## [Work to be completed]
From the records below, set down exactly the lines starting with the line that contains "Sys2Proof.Machine.execOraZp nn s" and going on through the line that contains "Sys2Proof.Machine.execBitAbs hhll s". Nothing else is wanted.

## [Data shown]
-- ==== Sys2Proof/Machine/Dispatch.lean ====
section
/-! DEFINITION. One arm per constructor of Instr, each a direct call of the meaning of its instruction. -/

namespace Sys2Proof.Machine

def exec (i : Instr) (s : State) : Host.Outcome State Fault Refusal :=
  match i with
  -- LoadStore
  | .ldaImm nn => Sys2Proof.Machine.execLdaImm nn s
  | .ldaZp nn => Sys2Proof.Machine.execLdaZp nn s
  | .ldaZpx nn => Sys2Proof.Machine.execLdaZpx nn s
  | .ldaAbs hhll => Sys2Proof.Machine.execLdaAbs hhll s
  | .ldaAbsx hhll => Sys2Proof.Machine.execLdaAbsx hhll s
  | .ldaAbsy hhll => Sys2Proof.Machine.execLdaAbsy hhll s
  | .ldaIndx nn => Sys2Proof.Machine.execLdaIndx nn s
  | .ldaIndy nn => Sys2Proof.Machine.execLdaIndy nn s
  | .ldxImm nn => Sys2Proof.Machine.execLdxImm nn s
  | .ldxZp nn => Sys2Proof.Machine.execLdxZp nn s
  | .ldxZpy nn => Sys2Proof.Machine.execLdxZpy nn s
  | .ldxAbs hhll => Sys2Proof.Machine.execLdxAbs hhll s
  | .ldxAbsy hhll => Sys2Proof.Machine.execLdxAbsy hhll s
  | .ldyImm nn => Sys2Proof.Machine.execLdyImm nn s
  | .ldyZp nn => Sys2Proof.Machine.execLdyZp nn s
  | .ldyZpx nn => Sys2Proof.Machine.execLdyZpx nn s
  | .ldyAbs hhll => Sys2Proof.Machine.execLdyAbs hhll s
  | .ldyAbsx hhll => Sys2Proof.Machine.execLdyAbsx hhll s
  | .staZp nn => Sys2Proof.Machine.execStaZp nn s
  | .staZpx nn => Sys2Proof.Machine.execStaZpx nn s
  | .staAbs hhll => Sys2Proof.Machine.execStaAbs hhll s
  | .staAbsx hhll => Sys2Proof.Machine.execStaAbsx hhll s
  | .staAbsy hhll => Sys2Proof.Machine.execStaAbsy hhll s
  | .staIndx nn => Sys2Proof.Machine.execStaIndx nn s
  | .staIndy nn => Sys2Proof.Machine.execStaIndy nn s
  | .stxZp nn => Sys2Proof.Machine.execStxZp nn s
  | .stxZpy nn => Sys2Proof.Machine.execStxZpy nn s
  | .stxAbs hhll => Sys2Proof.Machine.execStxAbs hhll s
  | .styZp nn => Sys2Proof.Machine.execStyZp nn s
  | .styZpx nn => Sys2Proof.Machine.execStyZpx nn s
  | .styAbs hhll => Sys2Proof.Machine.execStyAbs hhll s
  | .tax => Sys2Proof.Machine.execTax s
  | .tay => Sys2Proof.Machine.execTay s
  | .txa => Sys2Proof.Machine.execTxa s
  | .tya => Sys2Proof.Machine.execTya s
  | .tsx => Sys2Proof.Machine.execTsx s
  | .txs => Sys2Proof.Machine.execTxs s
  -- Arith
  | .adcImm nn => Sys2Proof.Machine.execAdcImm nn s
  | .adcZp nn => Sys2Proof.Machine.execAdcZp nn s
  | .adcZpx nn => Sys2Proof.Machine.execAdcZpx nn s
  | .adcAbs hhll => Sys2Proof.Machine.execAdcAbs hhll s
  | .adcAbsx hhll => Sys2Proof.Machine.execAdcAbsx hhll s
  | .adcAbsy hhll => Sys2Proof.Machine.execAdcAbsy hhll s
  | .adcIndx nn => Sys2Proof.Machine.execAdcIndx nn s
  | .adcIndy nn => Sys2Proof.Machine.execAdcIndy nn s
  | .sbcImm nn => Sys2Proof.Machine.execSbcImm nn s
  | .sbcZp nn => Sys2Proof.Machine.execSbcZp nn s
  | .sbcZpx nn => Sys2Proof.Machine.execSbcZpx nn s
  | .sbcAbs hhll => Sys2Proof.Machine.execSbcAbs hhll s
  | .sbcAbsx hhll => Sys2Proof.Machine.execSbcAbsx hhll s
  | .sbcAbsy hhll => Sys2Proof.Machine.execSbcAbsy hhll s
  | .sbcIndx nn => Sys2Proof.Machine.execSbcIndx nn s
  | .sbcIndy nn => Sys2Proof.Machine.execSbcIndy nn s
  | .cmpImm nn => Sys2Proof.Machine.execCmpImm nn s
  | .cmpZp nn => Sys2Proof.Machine.execCmpZp nn s
  | .cmpZpx nn => Sys2Proof.Machine.execCmpZpx nn s
  | .cmpAbs hhll => Sys2Proof.Machine.execCmpAbs hhll s
  | .cmpAbsx hhll => Sys2Proof.Machine.execCmpAbsx hhll s
  | .cmpAbsy hhll => Sys2Proof.Machine.execCmpAbsy hhll s
  | .cmpIndx nn => Sys2Proof.Machine.execCmpIndx nn s
  | .cmpIndy nn => Sys2Proof.Machine.execCmpIndy nn s
  | .cpxImm nn => Sys2Proof.Machine.execCpxImm nn s
  | .cpxZp nn => Sys2Proof.Machine.execCpxZp nn s
  | .cpxAbs hhll => Sys2Proof.Machine.execCpxAbs hhll s
  | .cpyImm nn => Sys2Proof.Machine.execCpyImm nn s
  | .cpyZp nn => Sys2Proof.Machine.execCpyZp nn s
  | .cpyAbs hhll => Sys2Proof.Machine.execCpyAbs hhll s
  | .andImm nn => Sys2Proof.Machine.execAndImm nn s
  | .andZp nn => Sys2Proof.Machine.execAndZp nn s
  | .andZpx nn => Sys2Proof.Machine.execAndZpx nn s
  | .andAbs hhll => Sys2Proof.Machine.execAndAbs hhll s
  | .andAbsx hhll => Sys2Proof.Machine.execAndAbsx hhll s
  | .andAbsy hhll => Sys2Proof.Machine.execAndAbsy hhll s
  | .andIndx nn => Sys2Proof.Machine.execAndIndx nn s
  | .andIndy nn => Sys2Proof.Machine.execAndIndy nn s
  | .oraImm nn => Sys2Proof.Machine.execOraImm nn s
  | .oraZp nn => Sys2Proof.Machine.execOraZp nn s
  | .oraZpx nn => Sys2Proof.Machine.execOraZpx nn s
  | .oraAbs hhll => Sys2Proof.Machine.execOraAbs hhll s
  | .oraAbsx hhll => Sys2Proof.Machine.execOraAbsx hhll s
  | .oraAbsy hhll => Sys2Proof.Machine.execOraAbsy hhll s
  | .oraIndx nn => Sys2Proof.Machine.execOraIndx nn s
  | .oraIndy nn => Sys2Proof.Machine.execOraIndy nn s
  | .eorImm nn => Sys2Proof.Machine.execEorImm nn s
  | .eorZp nn => Sys2Proof.Machine.execEorZp nn s
  | .eorZpx nn => Sys2Proof.Machine.execEorZpx nn s
  | .eorAbs hhll => Sys2Proof.Machine.execEorAbs hhll s
  | .eorAbsx hhll => Sys2Proof.Machine.execEorAbsx hhll s
  | .eorAbsy hhll => Sys2Proof.Machine.execEorAbsy hhll s
  | .eorIndx nn => Sys2Proof.Machine.execEorIndx nn s
  | .eorIndy nn => Sys2Proof.Machine.execEorIndy nn s
  | .bitZp nn => Sys2Proof.Machine.execBitZp nn s
  | .bitAbs hhll => Sys2Proof.Machine.execBitAbs hhll s
  | .incZp nn => Sys2Proof.Machine.execIncZp nn s
  | .incZpx nn => Sys2Proof.Machine.execIncZpx nn s
  | .incAbs hhll => Sys2Proof.Machine.execIncAbs hhll s
  | .incAbsx hhll => Sys2Proof.Machine.execIncAbsx hhll s
  | .decZp nn => Sys2Proof.Machine.execDecZp nn s
  | .decZpx nn => Sys2Proof.Machine.execDecZpx nn s
  | .decAbs hhll => Sys2Proof.Machine.execDecAbs hhll s
  | .decAbsx hhll => Sys2Proof.Machine.execDecAbsx hhll s
  | .inx => Sys2Proof.Machine.execInx s
  | .iny => Sys2Proof.Machine.execIny s
  | .dex => Sys2Proof.Machine.execDex s
  | .dey => Sys2Proof.Machine.execDey s
  -- Shift
  | .aslAcc => Sys2Proof.Machine.execAslAcc s
  | .aslZp nn => Sys2Proof.Machine.execAslZp nn s
  | .aslZpx nn => Sys2Proof.Machine.execAslZpx nn s
  | .aslAbs hhll => Sys2Proof.Machine.execAslAbs hhll s
  | .aslAbsx hhll => Sys2Proof.Machine.execAslAbsx hhll s
  | .lsrAcc => Sys2Proof.Machine.execLsrAcc s
  | .lsrZp nn => Sys2Proof.Machine.execLsrZp nn s
  | .lsrZpx nn => Sys2Proof.Machine.execLsrZpx nn s
  | .lsrAbs hhll => Sys2Proof.Machine.execLsrAbs hhll s
  | .lsrAbsx hhll => Sys2Proof.Machine.execLsrAbsx hhll s
  | .rolAcc => Sys2Proof.Machine.execRolAcc s
  | .rolZp nn => Sys2Proof.Machine.execRolZp nn s
  | .rolZpx nn => Sys2Proof.Machine.execRolZpx nn s
  | .rolAbs hhll => Sys2Proof.Machine.execRolAbs hhll s
  | .rolAbsx hhll => Sys2Proof.Machine.execRolAbsx hhll s
  | .rorAcc => Sys2Proof.Machine.execRorAcc s
  | .rorZp nn => Sys2Proof.Machine.execRorZp nn s
  | .rorZpx nn => Sys2Proof.Machine.execRorZpx nn s
  | .rorAbs hhll => Sys2Proof.Machine.execRorAbs hhll s
  | .rorAbsx hhll => Sys2Proof.Machine.execRorAbsx hhll s
  -- Control
  | .bpl nn => Sys2Proof.Machine.execBpl nn s
  | .bmi nn => Sys2Proof.Machine.execBmi nn s
  | .bvc nn => Sys2Proof.Machine.execBvc nn s
  | .bvs nn => Sys2Proof.Machine.execBvs nn s
  | .bcc nn => Sys2Proof.Machine.execBcc nn s
  | .bcs nn => Sys2Proof.Machine.execBcs nn s
  | .bne nn => Sys2Proof.Machine.execBne nn s
  | .beq nn => Sys2Proof.Machine.execBeq nn s
  | .jmpAbs hhll => Sys2Proof.Machine.execJmpAbs hhll s
  | .jmpInd hhll => Sys2Proof.Machine.execJmpInd hhll s
  | .jsr hhll => Sys2Proof.Machine.execJsr hhll s
  | .rts => Sys2Proof.Machine.execRts s
  -- System
  | .pha => Sys2Proof.Machine.execPha s
  | .php => Sys2Proof.Machine.execPhp s
  | .pla => Sys2Proof.Machine.execPla s
  | .plp => Sys2Proof.Machine.execPlp s
  | .clc => Sys2Proof.Machine.execClc s
  | .sec => Sys2Proof.Machine.execSec s
  | .cli => Sys2Proof.Machine.execCli s
  | .sei => Sys2Proof.Machine.execSei s
  | .cld => Sys2Proof.Machine.execCld s
  | .sed => Sys2Proof.Machine.execSed s
  | .clv => Sys2Proof.Machine.execClv s
  | .nop => Sys2Proof.Machine.execNop s
  | .brk => Sys2Proof.Machine.execBrk s
  | .rti => Sys2Proof.Machine.execRti s

end Sys2Proof.Machine
end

## [Written answer]
  | .oraZp nn => Sys2Proof.Machine.execOraZp nn s
  | .oraZpx nn => Sys2Proof.Machine.execOraZpx nn s
  | .oraAbs hhll => Sys2Proof.Machine.execOraAbs hhll s
  | .oraAbsx hhll => Sys2Proof.Machine.execOraAbsx hhll s
  | .oraAbsy hhll => Sys2Proof.Machine.execOraAbsy hhll s
  | .oraIndx nn => Sys2Proof.Machine.execOraIndx nn s
  | .oraIndy nn => Sys2Proof.Machine.execOraIndy nn s
  | .eorImm nn => Sys2Proof.Machine.execEorImm nn s
  | .eorZp nn => Sys2Proof.Machine.execEorZp nn s
  | .eorZpx nn => Sys2Proof.Machine.execEorZpx nn s
  | .eorAbs hhll => Sys2Proof.Machine.execEorAbs hhll s
  | .eorAbsx hhll => Sys2Proof.Machine.execEorAbsx hhll s
  | .eorAbsy hhll => Sys2Proof.Machine.execEorAbsy hhll s
  | .eorIndx nn => Sys2Proof.Machine.execEorIndx nn s
  | .eorIndy nn => Sys2Proof.Machine.execEorIndy nn s
  | .bitZp nn => Sys2Proof.Machine.execBitZp nn s
  | .bitAbs hhll => Sys2Proof.Machine.execBitAbs hhll s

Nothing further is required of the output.